___ Data extracts

/-- Entering a step applies its legs, restarts the step timer, stages its override and computes its windows from the reference (R26),
by the formulas of R27; a SENSED step's blank always ends before its timeout, and a SCALED length stays at or below 261116 ticks. -/
def Obligations.StepEntryComputesWindows : Prop :=
  (∀ (ch : Channel) (i : StepIx) (r : StepRecord), ch.store.activeBank.read i = some r →
    ch.enter i = ch.entering i r (windowsOf ch.est.reference r.mode)) ∧
  (∀ (ref : Nat) (line : LineId) (edge : EdgeKind) (blank delay timeout : Nat),
    windowsOf ref (.sensed line edge blank delay timeout) =
      { blankEnd := ref * blank / 256, delay := ref * delay / 256,
        timeout := if 65535 < ref * timeout / 64 then 65535 else ref * timeout / 64, length := 0, hostLimit := 0 } ∧
    (1 ≤ ref → ref ≤ 65535 → blank ≤ 255 → 64 ≤ timeout →
      (windowsOf ref (.sensed line edge blank delay timeout)).blankEnd <
        (windowsOf ref (.sensed line edge blank delay timeout)).timeout)) ∧
  (∀ ref duration : Nat, windowsOf ref (.timed duration) =
    { blankEnd := 0, delay := 0, timeout := 0, length := duration, hostLimit := 0 }) ∧
  (∀ ref factor : Nat, windowsOf ref (.scaled factor) =
    { blankEnd := 0, delay := 0, timeout := 0, length := if ref * factor / 64 = 0 then 1 else ref * factor / 64, hostLimit := 0 } ∧
    (ref ≤ 65535 → factor ≤ 255 → (windowsOf ref (.scaled factor)).length ≤ 261116)) ∧
  (∀ ref limit : Nat, windowsOf ref (.hosted limit) =
    { blankEnd := 0, delay := 0, timeout := 0, length := 0, hostLimit := limit })

/-- An advance with nothing taken at a mark seeds the reference, counts a mark, chooses the next step by the branch rule or by next,
enters it and offers the report of the step left; nothing else changes (R34, R38, R40, R41, R43). -/
def Obligations.AdvanceFollowsTheTable : Prop :=
  ∀ (s : State) (c : ChannelId) (cause : AdvanceCause) (ch : Channel) (r : StepRecord) (ref cycle : Nat),
    s.channel c = ch → ch.isOn = true → ch.store.activeBank.read ch.seq.currentStep = some r →
    (r.mark = true → ch.seq.state = .running ∧ ∀ j, ch.store.standby ≠ .swapPending j) →
    ref = (match r.mode with
      | .timed _ | .scaled _ => if r.seed then max 1 (min 65535 ch.seq.windows.length) else ch.est.reference
      | .sensed _ _ _ _ _ | .hosted _ => ch.est.reference) →
    cycle = (if r.mark then (ch.seq.cycle + 1) % 4294967296 else ch.seq.cycle) →
    ∀ (owner : Option StepIx) (counter : Nat) (i : StepIx) (e : StepRecord),
      (r.branch = none → owner = ch.seq.loopOwner ∧ counter = ch.seq.loopCounter ∧ i = r.next) →
      (∀ b n, r.branch = some b → n = (if ch.seq.loopOwner = some ch.seq.currentStep then ch.seq.loopCounter else b.count) →
        (0 < n → owner = some ch.seq.currentStep ∧ counter = n - 1 ∧ i = b.target) ∧
        (n = 0 → owner = none ∧ counter = 0 ∧ i = r.next)) →
      ch.store.activeBank.read i = some e →
      s.advanceStep c cause =
        (let t := s.withChannel c (Channel.entering
          { ch with
            est := { ch.est with reference := ref },
            seq := { ch.seq with cycle := cycle, loopOwner := owner, loopCounter := counter } } i e (windowsOf ref e.mode))
         if r.report then
           t.offerReport c { channel := c, stepLeft := ch.seq.currentStep, bank := ch.store.active, cause := cause,
                             stepEntered := some i, reference := ref, cycle := cycle % 65536,
                             span := if cause = .sensed then ch.seq.edgeSpan else none }
         else t)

______

▶ _Your instructions_: Lines holding the string "StepIx" must be copied out of the entries above.

▶ _Result of the exercise_:
  (∀ (ch : Channel) (i : StepIx) (r : StepRecord), ch.store.activeBank.read i = some r →
    ∀ (owner : Option StepIx) (counter : Nat) (i : StepIx) (e : StepRecord),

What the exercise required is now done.